At 149 metres high, they have featured along the East Lothian coastline since 1967, when the power station opened, https://en.wikipedia.org/wiki/Cockenzie_power_station.  It is fair to say they do dominate, but theirs is a presence I have developed a huge affection for.  I know I am not alone and it is hard to explain why.  Maybe it bears out the adage that beauty is in the eye of the beholder!
A couple of years ago, I spent a day trying to draw the two chimneys, and the series of buildings around them, with part of the little harbour at Cockenzie in the foreground.  It's a crude attempt, but it's my own record.  As I sat there, an old fisherman shambled across to look over my shoulder.  He then started on his lament for the chimneys, which have guided him and his colleagues safely home from their fishing trips.  The harr, a cold sea fog which occasionally envelopes the Firth of Forth, can disorientate, but the chimneys have been their guiding landmark. So these two towers are an important part of the community too.


Slowly the complex is being demolished, laying the base of the chimneys bare.  You can see them from the coastal path.  Mr Gaucho and I went for a wander, to take photos, and record the chimneys, before they vanish from our skyline.  
The ever-present North Berwick Law in the distance.  At least they can't remove that!

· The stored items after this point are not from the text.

/-! ## Launches -/

/-- A kernel record of one group of 8 registers at 0x2000, and a graph of one node at 0x2100. -/
def launchMem : SMap 8 :=
  SMap.setList (SMap.setList (fetchMemory [] 32 0x2B5) 0x2000 (leBytes 64 (2 ^ 64 * 1 + 2 ^ 96 * 8 + 2 ^ 112 * 1 + 2 ^ 384 * 2))) 0x2100 (leBytes 16 1)
def launchAt (x : Slot) (q : Queue) : State := { queueAt x q with mem := launchMem }
def demoPacket (desc : DWord) : LaunchPacket := ⟨desc, 0x1234, 2, 3, 4, 0, 0, 0, 0, false, 0, 0, 0⟩
theorem atPacket_launch : AtPacket (launchAt demoSlot demoQueue) 63 demoSlot demoQueue := ⟨slot_of rfl, rfl, rfl, rfl, rfl, by decide⟩

theorem witness_Launch : ∃ s sl x q p t l, AtPacket s sl x q ∧ s.phaseOpen q = true ∧ s.startLaunch p (s.slotSrc sl none) = .ok (t, l) := by
  obtain ⟨⟨t, l⟩, h, -⟩ := dev_test (x := (launchAt demoSlot demoQueue).startLaunch (demoPacket 0x2000) ((launchAt demoSlot demoQueue).slotSrc 63 none))
    (p := fun r => match r.1.launches with | [_, y] => !y.rejected && y.left == 24 | _ => false) (by decide +kernel)
  exact ⟨launchAt demoSlot demoQueue, 63, demoSlot, demoQueue, demoPacket 0x2000, t, l, atPacket_launch, by decide +kernel, h⟩

def demoSrc : LaunchSrc := { job := 0, queue := some 0, mask := 1, graph := none, phase := none, pass := none }
theorem witness_StartLaunch : ∃ (s : State) (p : LaunchPacket) (src : LaunchSrc) (j : Job) (k : Kernel) (start : DWord) (code : List (BitVec 8)),
    s.jobs[src.job]? = some j ∧ s.readKernel src.job p.desc = .ok (some (k, start, code)) := by
  obtain ⟨r, h, hr⟩ := dev_test (x := (launchAt demoSlot demoQueue).readKernel 0 0x2000) (p := fun r => r.isSome) (by decide +kernel)
  obtain ⟨⟨k, a, b⟩, rfl⟩ := Option.isSome_iff_exists.mp hr
  exact ⟨launchAt demoSlot demoQueue, demoPacket 0x2000, demoSrc, demoJob, k, a, b, rfl, h⟩
theorem witness_StartNothing : ∃ (s : State) (p : LaunchPacket) (src : LaunchSrc) (j : Job), s.jobs[src.job]? = some j ∧ s.readKernel src.job p.desc = .ok none := by
  obtain ⟨r, h, hr⟩ := dev_test (x := (launchAt demoSlot demoQueue).readKernel 0 0x2040) (p := fun r => r.isNone) (by decide +kernel)
  obtain rfl := Option.isNone_iff_eq_none.mp hr
  exact ⟨launchAt demoSlot demoQueue, demoPacket 0x2040, demoSrc, demoJob, rfl, h⟩

theorem witness_Launch2 : ∃ s sl x q, AtPacket s sl x q ∧ s.phaseOpen q = true ∧ s.phaseCancelled q = false :=
  ⟨_, 63, demoSlot, demoQueue, atPacket_launch, by decide +kernel, by decide +kernel⟩

theorem witness_Graph : ∃ (s : State) (sl : Nat) (x : Slot) (q : Queue) (table : DWord) (h : Nat) (nodes : List Node), AtPacket s sl x q ∧ s.phaseOpen q = true ∧
    s.devRead x.job table 16 = .ok h ∧ 1 ≤ h % 2 ^ 32 ∧ h % 2 ^ 32 ≤ 65536 ∧ s.readNodes x.job (table + 16) (h % 2 ^ 32) = .ok nodes ∧ countsOk nodes = true ∧
    s.phaseCancelled q = false ∧ s.wordSet x.job 0 = false := by
  obtain ⟨h, hh, h1⟩ := dev_test (x := (launchAt demoSlot demoQueue).devRead 0 0x2100 16) (p := (· == 1)) (by decide +kernel)
  obtain ⟨l, hl, hc⟩ := dev_test (x := (launchAt demoSlot demoQueue).readNodes 0 0x2110 1) (p := countsOk) (by decide +kernel)
  rw [eq_of_beq h1] at hh
  exact ⟨launchAt demoSlot demoQueue, 63, demoSlot, demoQueue, 0x2100, 1, l, atPacket_launch, by decide +kernel, hh, by decide, by decide, hl, hc, by decide +kernel, by decide +kernel⟩

/-- A queue with phases, whose second phase before the next is not complete. -/
def heldQueue : Queue := { demoQueue with phases := 2 }
def heldMem : SMap 8 := SMap.setList (fetchMemory [] 32 0x2B5) 0x1023 (leBytes 1 2)
def phaseHeld : State := { queueAt demoSlot heldQueue with mem := heldMem, phases := [⟨0, 0, 0, 0, false, none⟩, ⟨0, 1, 0, 0, false, none⟩] }
theorem witness_PhaseHeld : ∃ s sl x q, AtPacket s sl x q ∧ s.phaseOpen q = false :=
  ⟨phaseHeld, 63, demoSlot, heldQueue, ⟨slot_of rfl, rfl, rfl, rfl, rfl, by decide⟩, by decide +kernel⟩

/-- The second phase is open, and cancelled. -/
def phaseStopped : State := { phaseHeld with phases := [⟨0, 0, 0, 0, false, some .done⟩, ⟨0, 1, 0, 0, true, none⟩] }
theorem witness_Launch2Cancelled : ∃ s sl x q, AtPacket s sl x q ∧ s.phaseOpen q = true ∧ s.phaseCancelled q = true :=
  ⟨phaseStopped, 63, demoSlot, heldQueue, ⟨slot_of rfl, rfl, rfl, rfl, rfl, by decide⟩, by decide +kernel, by decide +kernel⟩

/-- A prologue at 0x2200 that sets s3 and exits, with the parameter block at 0x2300. -/
def demoPrologue (iter : Nat) : Prologue := { addr := 0x2200, params := 0x2300, arg := 0, iter := iter, waits := none, graph := (0, 0), isNode := false, at_ := 0 }
def prologueSlot (iter : Nat) : Slot := { demoSlot with prologues := [demoPrologue iter] }
def codeBytes (l : List Instr) : List (BitVec 8) := (l.flatMap encode).flatMap fun w => leBytes 4 w.toNat
def prologueMem (value : Word) : SMap 8 :=
  SMap.setList (SMap.setList (fetchMemory [] 32 0x2B5) 0x2200 (codeBytes [.smovw ⟨none, 3, 0, 0, 0⟩ value, .exit none])) 0x2304
    (leBytes 60 (0x2000 + 2 ^ 128 + 2 ^ 160 + 2 ^ 192))
def prologueAt (iter : Nat) (value : Word) : State := { queueAt (prologueSlot iter) demoQueue with mem := prologueMem value }

theorem slot_prologue (iter : Nat) (value : Word) : (prologueAt iter value).slot 63 = prologueSlot iter := slot_of rfl
theorem due_prologue (iter : Nat) (value : Word) : (prologueAt iter value).duePrologue ((prologueAt iter value).slot 63) = some (demoPrologue iter) := by
  rw [slot_prologue]; rfl

def exitTest (p : State → DWord → Bool) : PrologueEnd → Bool
  | .exit t v => p t v
  | _ => false
theorem exit_test {p : State → DWord → Bool} {x : PrologueEnd} (h : exitTest p x = true) : ∃ t v, x = .exit t v ∧ p t v = true := by
  cases x with
  | exit t v => exact ⟨t, v, rfl, h⟩
  | bad _ => exact absurd h Bool.false_ne_true
  | wait => exact absurd h Bool.false_ne_true
def badTest : PrologueEnd → Bool
  | .bad _ => true
  | _ => false
theorem bad_test {x : PrologueEnd} (h : badTest x = true) : ∃ t, x = .bad t := by
  cases x with
  | bad t => exact ⟨t, rfl⟩
  | exit _ _ => exact absurd h Bool.false_ne_true
  | wait => exact absurd h Bool.false_ne_true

They have a presence, which keeps drawing you in.  When I am driving into Edinburgh the power station sits off to the right of the A1.  I always look across, fleetingly, several times, as I pass.  
It's the same when I travel into town by train.  The chimneys are just there.  It is hard to ignore them, and equally difficult to imagine the landscape without them!  
After taking as many photographs as one could possibly want to take of two huge chimneys, we walked back to the car.  But I found myself looking back over my shoulder.  I noticed Mr Gaucho doing the same.  

So, here is their last sunset, yesterday.  I didn't really want to see the chimneys demolished today, but having read the Guardian article, it makes the point that it is not often one can witness a change in the landscape with the press of a button.  We have charge of our two youngest grandsons this morning, so assuming there is nothing young boys like better than a bit of destruction, I thought we would go and find a decent vantage point, and watch the execution.